A novel regulatory relationship between RIPK4 and ELF3 in keratinocytes
Introduction
The stratified squamous epithelia of the oral cavity, as well as other surface epithelia (e.g. epidermis), provide protection against mechanical and chemical damage, and biological insults [1], [2]. The epithelia, which are organised into layers of morphologically and biochemically distinct cells, are highly dynamic and maintained through tightly regulated keratinocyte proliferation and differentiation [2], [3]. Tissue renewal, in turn, is initiated by stem cell populations in the basal layer that undergo a limited number of cell divisions before initiating terminal differentiation as they migrate towards the superficial layers. Depending on anatomical location, keratinocytes may also become enucleated, flattened, and cornified [2], [3], [4].
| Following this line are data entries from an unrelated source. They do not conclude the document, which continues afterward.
-- ==== Sys2Proof/Machine/Weights.lean ====
section
/-!
DEFINITION. Weight loading (11): load slots, images and their headers, the relay's messages, verification, the swap and its
revert, activation, and quarantine.
-/

namespace Sys2Proof.Machine

open Sys2Proof

/-! ### Slots -/

/-- A load slot. -/
def wSlot (d : Dev) (i : Nat) : LoadSlot := tblGet {} d.wgt.slots i

/-- Change a load slot. -/
def updSlot (i : Nat) (f : LoadSlot → LoadSlot) (d : Dev) : Dev :=
  { d with wgt := { d.wgt with slots := tblSet {} d.wgt.slots i (f (tblGet {} d.wgt.slots i)) } }

/-- Slots that are not IDLE and meet a test, ascending. -/
def slotsWith (d : Dev) (f : LoadSlot → Bool) : List Nat :=
  (List.range 8).filter (fun i => decide ((wSlot d i).st ≠ .idle) && f (wSlot d i))

/-- The slot of a tenant's version. -/
def slotOf (d : Dev) (t : Nat) (v : W32) : Option Nat :=
  (slotsWith d (fun s => decide (s.tenant = t) && decide (s.version = v))).head?

/-- Every load slot is IDLE. -/
def wgtAllIdle (d : Dev) : Bool := (slotsWith d (fun _ => true)).isEmpty

/-- Key set of a handle. -/
def keySet (d : Dev) (h : Nat) : KeySet := tblGet {} d.wgt.keys h

/-- KEY_HANDLE and COST_TABLE of a context. -/
def keyHandle (d : Dev) (t : Nat) : Nat := regFld d (R.TCX_KEYS t) 11 0
def costTable (d : Dev) (t : Nat) : Nat := regFld d (R.TCX_KEYS t) 24 16

/-- Cost table installed (ENT_CT_VALID). -/
def costTableValid (d : Dev) (i : Nat) : Bool := bit (getReg d (R.ENT_CT_VALID (i / 32))) (i % 32)

/-- The tenant is quarantined (ENT_WQ). -/
def quarantined (d : Dev) (t : Nat) : Bool := bit (getReg d (R.ENT_WQ (t % 4096 / 32))) (t % 32)

/-- Set or clear the quarantine bit. -/
def setQuarantine (t : Nat) (b : Bool) (d : Dev) : Dev :=
  setReg d (R.ENT_WQ (t % 4096 / 32)) (setBit (getReg d (R.ENT_WQ (t % 4096 / 32))) (t % 32) b)

/-- R299: the tenant's bit in ENT_WQ and BARRIER are set. -/
def quarantine (t : Nat) (d : Dev) : Dev := setBarrier t true (setQuarantine t true d)

/-- BARRIER clears unless the tenant is quarantined or a swap, a revert or a copy still holds it. -/
def releaseBarrier (t : Nat) (d : Dev) : Dev :=
  let live := slotsWith d (fun s => decide (s.tenant = t) &&
    (decide (s.st = .swapping) || decide (s.st = .ready) || decide (s.st = .reverting)))
  if quarantined d t || !live.isEmpty || d.wgt.copies.contains t || d.wgt.recopies.any (fun e => decide (e.1 = t)) then d
  else setBarrier t false d

/-! ### Places (R279, R282, R284) -/

/-- Base and end of the weight region. -/
def wgtRegion (d : Dev) : Nat × Nat :=
  let b := getReg64 d R.ENT_WGT_REGION_BASE_LO R.ENT_WGT_REGION_BASE_HI
  (b, b + regFld d R.ENT_WGT_REGION_SIZE 19 0 * 0x200000)

/-- Bytes rounded up to 2 MiB. -/
def up2M (n : Nat) : Nat := ceilDiv n 0x200000 * 0x200000

/-- Extents of the images that are current or abandoned, and of the other load slots; a slot whose manifest has not
verified holds its first byte where `unknown` counts. -/
def imageExtents (d : Dev) (skip : Option Nat) (unknown : Bool) : List (Nat × Nat) :=
  d.wgt.images.map (fun i => (i.dest, i.dest + up2M i.bytes)) ++
  (slotsWith d (fun _ => true)).filterMap (fun i =>
    let s := wSlot d i
    if skip = some i then none
    else if s.imageBytes ≠ 0 then some (s.dest, s.dest + up2M s.imageBytes)
    else if unknown then some (s.dest, s.dest + 1) else none)

/-- PLACE at WGT_LOAD (R282). -/
def destBad (d : Dev) (dest : Nat) : Bool :=
  let r := wgtRegion d
  decide (dest % 0x200000 ≠ 0) || decide (dest < r.1) || decide (r.2 ≤ dest) ||
    (imageExtents d none true).any (fun e => decide (e.1 ≤ dest) && decide (dest < e.2))

/-- PLACE when the manifest verifies (R284). -/
def extentBad (d : Dev) (i dest bytes : Nat) : Bool :=
  let r := wgtRegion d
  let e := dest + up2M bytes
  decide (dest < r.1) || decide (r.2 < e) || (imageExtents d (some i) false).any (fun x => rangesMeet dest e x.1 x.2)

/-! ### Image header (Table 11-4, Table 07-4) -/

/-- Little-endian field of an image at an offset, read under the tenant's key. -/
def imgField (d : Dev) (t dest off n : Nat) : Nat := leNat (hbmRead d (tenantKey d t) (dest + off) n)

/-- Layer table entry: OFF, BYTES, HOT and HV_OFF in bytes. -/
def layerEntry (d : Dev) (t dest l : Nat) : Nat × Nat × Bool × Nat :=
  let a := imgField d t dest 0x40 8 + 32 * l
  (imgField d t dest a 8, imgField d t dest (a + 8) 4, decide (imgField d t dest (a + 12) 4 % 2 = 1),
    4096 * imgField d t dest (a + 16) 4)

/-- Rotary table of an image: offset and bytes. -/
def ropeEntry (d : Dev) (t dest : Nat) : Nat × Nat := (imgField d t dest 0x50 8, imgField d t dest 0x58 4)

/-- The chain header of the version at an address. -/
structure ChainHdr where
  scaleC : W32
  pvFmt : Nat
  pvRnd : Nat
  fast : Bool
  comp : Bool
  pcomp : Bool
  ax4 : Bool
  block : Nat
  passHeads : Nat
  cmbOff : Nat
  cmbRegions : Nat
  cmbParts : Nat
  cmbBytes : Nat
  cmbRows : Nat
  reserved : Bool
  deriving DecidableEq, Repr

/-- The image that a load slot becomes. -/
def slotImage (s : LoadSlot) : Image :=
  { dest := s.dest, bytes := s.imageBytes, tenant := s.tenant, version := s.version, wfmt := s.wfmt, progs := s.progs }

/-- Read a chain header. -/
def chainHdr (d : Dev) (t dest : Nat) : ChainHdr :=
  let f (off n : Nat) : Nat := imgField d t dest (0x20 + off) n
  { scaleC := BitVec.ofNat 32 (f 0 4), pvFmt := f 4 1 % 16, pvRnd := f 4 1 / 16 % 4, fast := decide (f 4 1 / 64 % 2 = 1),
    comp := decide (f 5 1 % 2 = 1), pcomp := decide (f 5 1 / 2 % 2 = 1), ax4 := decide (f 5 1 / 4 % 2 = 1),
    block := f 6 1 % 8, passHeads := f 7 1, cmbOff := f 8 4, cmbRegions := f 0x0C 2, cmbParts := f 0x0E 2,
    cmbBytes := f 0x10 4, cmbRows := f 0x14 1,
    reserved := decide (f 4 1 / 128 ≠ 0) || decide (f 5 1 / 8 ≠ 0) || decide (f 6 1 / 8 ≠ 0) || decide (f 0x15 11 ≠ 0) }

/-- R174: every header field lies within its range. -/
def chainOk (h : ChainHdr) : Bool :=
  (f32 h.scaleC).isFinite && !(f32 h.scaleC).isZero && !(f32 h.scaleC).sign &&
    decide (h.pvFmt = 1 ∨ h.pvFmt = 2 ∨ h.pvFmt = 3) && decide (h.pvRnd ≤ 2) && decide (h.block ≤ 4) &&
    decide (1 ≤ h.passHeads) && decide (h.passHeads ≤ 4) && decide (h.cmbRegions ≤ 1024) && decide (1 ≤ h.cmbParts) &&
    decide (h.cmbParts ≤ 512) && decide (h.cmbBytes % 4096 = 0) && decide (1 ≤ h.cmbRows) && decide (h.cmbRows ≤ 16) &&
    !h.reserved

/-- The chain header of a context's current version. -/
def tenantChain (d : Dev) (t : Nat) : ChainHdr := chainHdr d t (getReg64 d (R.TCX_WEIGHT_BASE_LO t) (R.TCX_WEIGHT_BASE_HI t))

/-- Stage words of an image header. -/
def imageStages (d : Dev) (t dest : Nat) : List (BitVec 64) :=
  (List.range 16).map (fun s => BitVec.ofNat 64 (imgField d t dest (0x60 + 8 * s) 8))

/-- ROPE_BYTES that the header must hold (Table 11-4): by the largest PAIRS of its ROPE stages. -/
def ropeBytes (ws : List (BitVec 64)) : Nat :=
  8 * 2304 * ((ws.filter (fun w => decide (fld w 7 0 = 4))).map (fun w => fld w 25 18 + 1)).foldl max 0

/-- R289 for the image of a slot, the version-load check of its programs apart. -/
def imageOk (d : Dev) (i : Nat) : Bool :=
  let s := wSlot d i
  let t := s.tenant
  let f (off n : Nat) : Nat := imgField d t s.dest off n
  let n := s.imageBytes
  let foot := 4096 * f 0x1C 4
  let layers := f 0x0C 4 / 2 ^ 16 % 256 + 1
  let rope := ropeEntry d t s.dest
  decide (f 0 4 = 0x57594D58) && decide (f 4 4 = s.version.toNat) && decide (f 9 1 = 1) && decide (f 8 1 = 0) &&
    decide (f 0x0A 2 < 2) && decide (f 0x0F 1 = 0) && decide (f 0x12 2 = 0) && decide (f 0x5C 4 = 0) &&
    decide (f 0xE0 8 = n) && decide (f 0xE8 3864 = 0) && chainOk (chainHdr d t s.dest) &&
    decide (f 0x40 8 + 32 * layers ≤ n) && decide (f 0x48 8 ≤ n) && decide (rope.1 + rope.2 ≤ n) &&
    decide (rope.2 = ropeBytes (imageStages d t s.dest)) &&
    (List.range layers).all (fun l =>
      let e := layerEntry d t s.dest l
      let a := f 0x40 8 + 32 * l
      decide (e.1 + e.2.1 ≤ n) && (!e.2.2.1 || decide (e.2.2.2 + e.2.1 ≤ foot)) &&
        decide (f (a + 12) 4 < 2) && decide (f (a + 20) 12 = 0))

/-! ### Messages (Table 11-6) -/

/-- A weight message without data. -/
def wgtMsg (kind reason t : Nat) (v : W32) (index : Nat) : List Byte :=
  leBytes 1 kind ++ leBytes 1 reason ++ leBytes 2 t ++ leBytes 4 v.toNat ++ leBytes 4 index ++ leBytes 4 0 ++ zeroBytes 16

/-- A WCHUNK message of sealed bytes: ciphertext, then tag. -/
def wgtChunk (t : Nat) (v : W32) (index : Nat) (data : List Byte) : List Byte :=
  leBytes 1 1 ++ leBytes 1 0 ++ leBytes 2 t ++ leBytes 4 v.toNat ++ leBytes 4 index ++ leBytes 4 (data.length - 16) ++
    zeroBytes 16 ++ data

/-- Port of a three-bit port code. -/
def portOfCode (n : Nat) : Option PortId := if h : n < 6 then some ⟨n, h⟩ else none

/-- Send a weight message on a port. -/
def sendWgt (p : Option PortId) (t : Nat) (msg : List Byte) (d : Dev) : Dev :=
  match p with
  | none => d
  | some p =>
    let r := takeTag p d
    sendAll p (trainFrames r.2 tWEIGHT r.1 0x1FF t 0 0 msg) r.2

/-- Send a WNACK and count it. -/
def sendNack (p : Option PortId) (reason t : Nat) (v : W32) (index : Nat) (d : Dev) : Dev :=
  bump (sendWgt p t (wgtMsg 3 reason t v index) d) R.ENT_WGT_NACK_CNT

/-- Set TCX_VERSION_NEXT. -/
def setNext (t : Nat) (v : W32) (d : Dev) : Dev := setReg d (R.TCX_VERSION_NEXT t) v

/-- The slot becomes IDLE and keeps its REASON; TCX_VERSION_NEXT becomes 0. -/
def slotIdle (i reason : Nat) (d : Dev) : Dev :=
  let t := (wSlot d i).tenant
  setNext t 0 (updSlot i (fun _ => { reason := reason, tenant := t }) d)

/-- R288: a load fails or is ended. -/
def failLoad (i reason : Nat) (d : Dev) : Dev :=
  let s := wSlot d i
  let d := sendWgt s.down s.tenant (wgtMsg 4 0 s.tenant s.version 0) d
  cmdRecord? s.loadCmd 5 0 (slotIdle i reason d)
Cornification greatly strengthens the barrier functions of keratinocytes. During the final stages of keratinocyte terminal differentiation, the nucleus and its DNA are degraded and keratin filaments are aggregated into tight bundles by filaggrin to promote the collapsing of the cell into a flattened shape [2], [4]. Concomitantly, the cornified envelope is assembled just under the cell membrane through the cross-linking of various proteins (e.g. involucrin, loricrin, and small proline-rich proteins) by calcium-dependent transglutaminases, for example, transglutaminase-1 (TGM1). Intracellular lipids from lamellar bodies are also deposited in the cell membrane, where they become covalently attached to the cornified envelope as well as extruded from the cell to form intercellular lamellae. Collectively, this results in the replacement of the keratinocyte cell membrane with an insoluble structure that protects the underlying epithelial tissues [2], [4]. Keratinocytes also play active roles in epithelial homeostasis and host defence by producing cytokines that promote inflammation and wound healing in response to injury and infection [5].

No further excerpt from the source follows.